The organism was a facultative anerobe. It was catalase positive. As the organism was pigmented, the conventional oxidase test could not be interpreted so a modification of oxidase test by Dhar and Johnson was done to demonstrate that the organism was oxidase positive. [1] Biochemically, indole was not produced. Triple sugar iron medium showed an alkaline slant and acid butt (K/A) without gas or hydrogen sulphide [H 2 S] production suggesting that the organism fermented glucose but did not ferment lactose and sucrose. Citrate was not utilized, urea was not hydrolyzed and nitrate was reduced to nitrite. In mannitol motility test, mannitol was not fermented and organism was motile. Esculin was not hydrolyzed. It fermented glucose but did not ferment lactose, sucrose or maltose. The isolate was identified as Chromobacterium violaceum based on its morphological and biochemical properties.

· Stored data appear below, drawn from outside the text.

-- ==== Sys2Proof/Machine/VoiceRender.lean ====
section
/-!
DEFINITION. One rendered sample of one voice (chapters 02 to 04): glides, fades and crossfades, oscillators and mix, filters, envelopes, LFOs,
modulation matrix, amplitude, spatial gain, sends and light value; intermediate values as Table VS-15 holds them.
-/
namespace Sys2Proof.Machine

/-! ### Envelopes (R93 to R98) -/

/-- The target level of a SEGL word, Q2.30 (Table VM-3). -/
def segTarget (segl : Nat) : Nat := (rhuQ (mkRat (bits segl 12 0 * 2 ^ 30) 8191)).toNat

/-- The envelope enters segment k (R96, R97): a segment of N = 0 ends as it is entered; LOOP segments are followed before the
release phase and passed over in it; a RELEASE segment reached in sequence waits for the release phase. The first argument
bounds the segments passed. -/
def Env.enter (rc : Nat) (g : Nat → Nat) (e : Nat) : Nat → Env → Nat → Env
  | 0, v, k => { v with seg := k, hold := true, i := 0, n := 0 }
  | fuel + 1, v, k =>
    if 8 ≤ k then { v with seg := 8, hold := true, i := 0, n := 0 }
    else
      let t := g (e + 2 * k)
      let l := g (e + 2 * k + 1)
      let kind := bits l 15 13
      let n := timeCode rc (bits t 13 0)
      let here : Env := { v with seg := k, segt := t, segl := l, l0 := v.level, i := 0, n := n, hold := false }
      if kind = 5 then
        if v.rel then Env.enter rc g e fuel v (k + 1) else Env.enter rc g e fuel v (bits l 2 0)
      else if kind = 0 || 6 ≤ kind then { here with hold := true, n := 0 }
      else if kind = 4 && !v.rel then { here with hold := true, n := 0 }
      else
        let here := if kind = 4 then { here with entered := true } else here
        if n ≠ 0 then here
        else
          let done : Env := if kind = 2 then here else { here with level := segTarget l }
          if kind = 3 && !v.rel then { done with hold := true }
          else Env.enter rc g e fuel done (k + 1)

/-- Bound on the segments passed at one entry. -/
def envFuel : Nat := 24

/-- u(x) in Q1.31 (R94, R484). -/
def envCurve (curve x : Nat) : Nat :=
  let one := 2 ^ 31
  let mul (a b : Nat) : Nat := (rneI ((a * b : Nat) : Int) 31).toNat
  if curve = 1 then let a := one - x; one - mul (mul a a) a
  else if curve = 2 then mul (mul x x) x
  else x

/-- An envelope whose count has reached N enters its next segment, for the following sample; a SUSTAIN segment holds until the release
phase (R96). DESIGN CHOICE (log 121, not safe). -/
def Env.segmentEnd (rc : Nat) (g : Nat → Nat) (e : Nat) (v : Env) : Env :=
  if v.hold || v.i < v.n then v
  else if bits v.segl 15 13 = 3 && !v.rel then { v with hold := true }
  else Env.enter rc g e envFuel v (v.seg + 1)

/-- One rendered sample of an envelope (R96). -/
def Env.sample (rc : Nat) (g : Nat → Nat) (e : Nat) (v : Env) : Env :=
  let v := v.segmentEnd rc g e
  if v.hold then v
  else
    let i := v.i + 1
    let kind := bits v.segl 15 13
    let target := segTarget v.segl
    let level :=
      if kind = 2 then v.l0
      else if v.n ≤ i then target
      else
        let x := (rneQ (mkRat (i * 2 ^ 31) v.n)).toNat
        ((v.l0 : Int) + rneI (((target : Int) - v.l0) * envCurve (bits v.segt 15 14) x) 31).toNat
    { v with i := i, level := level }

/-- The segment of a kind in the envelope at base e. -/
def segOfKind (g : Nat → Nat) (e kind : Nat) : Option Nat := segs.find? (fun s => segKind g e s = kind)

/-- The release phase begins for an envelope (R97). -/
def Env.release (rc : Nat) (g : Nat → Nat) (e : Nat) (norel : Bool) (v : Env) : Env :=
  if norel then v
  else
    let v := { v with rel := true }
    match segOfKind g e 4 with
    | some k => if v.entered then v else Env.enter rc g e envFuel v k
    | none =>
      if bits v.segl 15 13 = 3 && v.seg < 8 then Env.enter rc g e envFuel v (v.seg + 1) else v

/-- A retrigger of an envelope (R98). -/
def Env.retrigger (rc : Nat) (g : Nat → Nat) (e rtmode : Nat) (v : Env) : Env :=
  let fresh := { v with rel := false, entered := false }
  if rtmode = 0 then Env.enter rc g e envFuel fresh 0
  else if rtmode = 1 && v.rel then
    let k := match segOfKind g e 3, segOfKind g e 5 with
      | some k, _ => k
      | none, some k => bits (g (e + 2 * k + 1)) 2 0
      | none, none => 0
    Env.enter rc g e envFuel fresh k
  else v

/-- The envelope holds at END or after its segment 7 with level 0 (R100). -/
def Env.finished (v : Env) : Bool := v.hold && v.level = 0 && (8 ≤ v.seg || bits v.segl 15 13 = 0)

/-! ### Fields in use -/

/-- Field f of word w under threshold u of a crossfade: the new value where u lies below its samples done (R82). -/
def VRun.fieldAt (r : VRun) (g : Nat → Nat) (w f hi lo u : Nat) : Nat :=
  match Sp.find r.xfades (4 * w + f) with
  | some x => if u < x.i then x.new else x.old
  | none => bits (g w) hi lo

/-- Whether any field of word w is crossfading. -/
def VRun.fading (r : VRun) (w : Nat) : Bool := (List.range 4).any (fun f => (Sp.find r.xfades (4 * w + f)).isSome)

/-- The crossfaded value of R82 times 32: the weights i/32 and 1 - i/32 as 32 thresholds; without a crossfade, 32 times the
value. Fields that began to crossfade together change together. -/
def VRun.mix32 (r : VRun) (w : Nat) (f : Nat → Int) : Int :=
  if r.fading w then (List.range 32).foldl (fun a u => a + f u) 0 else 32 * f 0

/-- An F word in force (R48). -/
def VRun.inForce (r : VRun) (g : Nat → Nat) (w : Nat) : Nat := (Sp.find r.fHold w).getD (g w)

/-- A G word in use. -/
def VRun.useG (r : VRun) (g : Nat → Nat) (w : Nat) : Int := glideUse r.glides w (wordInt w (g w))

/-- Matrix sum for destination d, formed in the sample before (R108). -/
def VRun.sum (r : VRun) (d : Nat) : Int := r.sums.getD d 0

/-! ### LFOs (R102 to R104) -/

/-- Output of an LFO shape before saturation, S24. -/
def lfoShape (l : Lfo) (shape : Nat) : Int :=
  let p : Int := l.phase
  let one : Int := 2 ^ 23
  let q : Int :=
    if shape = 0 then
      let i := l.phase >>> 20
      let w := mkRat (l.phase % 2 ^ 20) (2 ^ 20)
      rneQ (((1 - w) * sinePoint i + w * sinePoint (i + 1)) * (one : Rat))
    else if shape = 1 then (if l.phase < 2 ^ 31 then rneI (4 * p) 9 - one else 3 * one - rneI (4 * p) 9)
    else if shape = 2 then rneI (2 * p) 9 - one
    else if shape = 3 then one - rneI (2 * p) 9
    else if shape = 4 then (if l.phase < 2 ^ 31 then one else -one)
    else if shape = 5 then l.v1
    else rneQ ((l.v0 : Rat) + ((l.v1 - l.v0 : Int) : Rat) * mkRat p (2 ^ 32))
  satS 24 q

/-- The fade gain of an LFO in its present sample, Q1.23 (R102). -/
def Lfo.gain (l : Lfo) : Int := if l.fadeN ≤ l.k then 2 ^ 23 else rneQ (mkRat (l.k * 2 ^ 23) l.fadeN)

/-- A phase past 1 wraps, and the generator draws (R102). -/
def Lfo.wrap (l : Lfo) : Lfo :=
  if 2 ^ 32 ≤ l.phase then
    let s := lcg l.gen
    { l with phase := l.phase % 2 ^ 32, gen := s, v0 := l.v1, v1 := drawS24 s }
  else l

/-- One sample of LFO j: output, then the phase advances. DEDUCED (log 68, not safe). -/
def VRun.lfoSample (r : VRun) (rc : Nat) (g : Nat → Nat) (j : Nat) (l : Lfo) : Lfo :=
  let b := 0x50 + 4 * j
  let l := { l.wrap with k := l.k + 1 }
  let y (u : Nat) : Int :=
    let a := lfoShape l (r.fieldAt g b 0 2 0 u)
    let a := if r.fieldAt g b 1 5 5 u = 1 then satS 24 (rneI (a + 2 ^ 23) 1) else a
    satS 24 (rneI (a * l.gain) 23)
  let rate := clampI 0 65535 (r.useG g (b + 1) + r.sum (20 + j))
  { l with out := rneI (r.mix32 b y) 5, phase := l.phase + incLfo rc rate }

/-! ### Filters (R89 to R92) -/

/-- A filter state as Q4.28: rounded toward 0, saturated, small magnitudes to 0 (R91). DEDUCED (log 72, not safe). -/
def filterState (x : Rat) : Int :=
  let q := satS 32 (Int.tdiv (x.num * 2 ^ 28) x.den)
  if q.natAbs < 2 then 0 else q

/-- A held state as a number. -/
def stateVal (s : Int) : Rat := mkRat s (2 ^ 28)

/-- One stage (R90): output and the two states. -/
def svf (type : Nat) (gc k : Rat) (x : Rat) (s1 s2 : Int) : Rat × Int × Int :=
  let ic1 := stateVal s1
  let ic2 := stateVal s2
  let a1 := 1 / (1 + gc * (gc + k))
  let a2 := gc * a1
  let a3 := gc * a2
  let v3 := x - ic2
  let v1 := a1 * ic1 + a2 * v3
  let v2 := ic2 + a2 * ic1 + a3 * v3
  let out :=
    if type = 0 then v2 else if type = 1 then x - k * v1 - v2 else if type = 2 then k * v1
    else if type = 3 then x - k * v1 else x
  (out, filterState (2 * v1 - ic1), filterState (2 * v2 - ic2))

/-- An S24 code as a number. -/
def s24Val (x : Int) : Rat := mkRat x (2 ^ 23)

/-- A number rounded and saturated to S24. -/
def toS24 (x : Rat) : Int := satS 24 (rneQ (x * ((2 ^ 23 : Nat) : Rat)))

/-- Gain of a fade applied to an S24 value (R48). -/
def fadeGain (f : Option SFade) (x : Int) : Int :=
  match f with
  | some f => rneI (x * f.gain) 5
  | none => x

/-- The main filter: output S24 and the states of both stages. -/
def VRun.filter (r : VRun) (rc : Nat) (g : Nat → Nat) (x : Int) : Int × List Int :=
  let mode := r.inForce g 0x18
  let type := bits mode 2 0
  let key := r.useG g 0x80
  let cp := clampI 0 65535 (r.useG g 0x19 + sarI (r.useG g 0x1A * (key - 15360)) 14 + r.sum 12)
  let gc := tanPitch rc cp.toNat
  let k := resoK (clampI 0 65535 (r.useG g 0x1B + r.sum 13)).toNat
  let s1 := svf type gc k (s24Val x) (r.ic.getD 0 0) (r.ic.getD 1 0)
  if bit mode 3 then
    let s2 := svf type gc rootTwo s1.1 (r.ic.getD 2 0) (r.ic.getD 3 0)
    (toS24 s2.1, [s1.2.1, s1.2.2, s2.2.1, s2.2.2])
  else (toS24 s1.1, [s1.2.1, s1.2.2, 0, 0])

/-- The tilt filter (R92): output and state. -/
def VRun.tilt (r : VRun) (rc : Nat) (g : Nat → Nat) (x : Int) : Int × Int :=
  let gt := tanPitch rc (r.useG g 0x1C).toNat
  let t := clampI (-32768) 32767 (r.useG g 0x1D + r.sum 14)
  let s := stateVal (r.ic.getD 4 0)
  let xv := s24Val x
  let v := (xv - s) * gt / (1 + gt)
  let lp := v + s
  let s' := filterState (lp + v)
  (if t = 0 then x else toS24 (tiltGain (-t) * lp + tiltGain t * (xv - lp)), s')

/-! ### Modulation matrix (R106 to R108) -/

/-- The scale S of a destination (Table VM-10). -/
def dstScale (d : Nat) : Int :=
  if d = 1 || d = 2 || d = 3 || d = 12 then 12288
  else if (6 ≤ d && d ≤ 9) || d = 13 then 65536
  else if d = 20 || d = 21 then 16384
  else 32768

/-- A source value as S24 (Table VM-9, R107). -/
def VRun.source (r : VRun) (g : Nat → Nat) (env : List Env) (lfo : List Lfo) (c : Nat) : Int :=
  satS 24 (
    if c = 1 || c = 2 || c = 3 then rneI (((env.getD (c - 1) Env.idle).level : Nat) : Int) 7
    else if c = 4 || c = 5 then (lfo.getD (c - 4) Lfo.idle).out
    else if c = 6 then r.useG g 0x81 * 128
    else if c = 7 then r.useG g 0x82 * 128
    else if c = 8 then r.useG g 0x83 * 128
    else if c = 9 then (r.useG g 0x80 - 16384) * 512
    else if c = 10 then r.useG g 0x88 * 256
    else if 11 ≤ c && c ≤ 14 then r.useG g (0x84 + (c - 11)) * 256
    else if c = 15 then 2 ^ 23
    else if c = 16 then r.osc1.out
    else if c = 17 then r.osc2.out
    else 0)

/-- The contribution of route k to destination d (R82, R107): r holds the oscillator outputs of the sample before (R108). -/
def VRun.route (r : VRun) (g : Nat → Nat) (env : List Env) (lfo : List Lfo) (k d : Nat) : Int :=
  let w := 0x58 + 2 * k
  let dep := r.useG g (w + 1)
  let f (u : Nat) : Int :=
    let src := r.fieldAt g w 0 4 0 u
    let via := r.fieldAt g w 1 9 5 u
    if src = 0 || r.fieldAt g w 2 15 10 u ≠ d then 0
    else r.source g env lfo src * (if via = 0 then 2 ^ 23 else r.source g env lfo via) * dep * dstScale d
  rneI (r.mix32 w f) 66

Antibiotic susceptibility of the organism was tested by the Kirby-Bauer disc diffusion method. The isolate was found to be sensitive to Gentamicin, Nalidixic acid, Norfloxacin, Chloramphenicol, Ciprofloxacin, Tetracycline, Cotrimoxazole, Imipenem and Amikacin [Figure 2]. It showed resistance to Ampicillin, 1 st generation cephalosporins, Cefotaxime, Cefipime and cefoxitin [Figure 3].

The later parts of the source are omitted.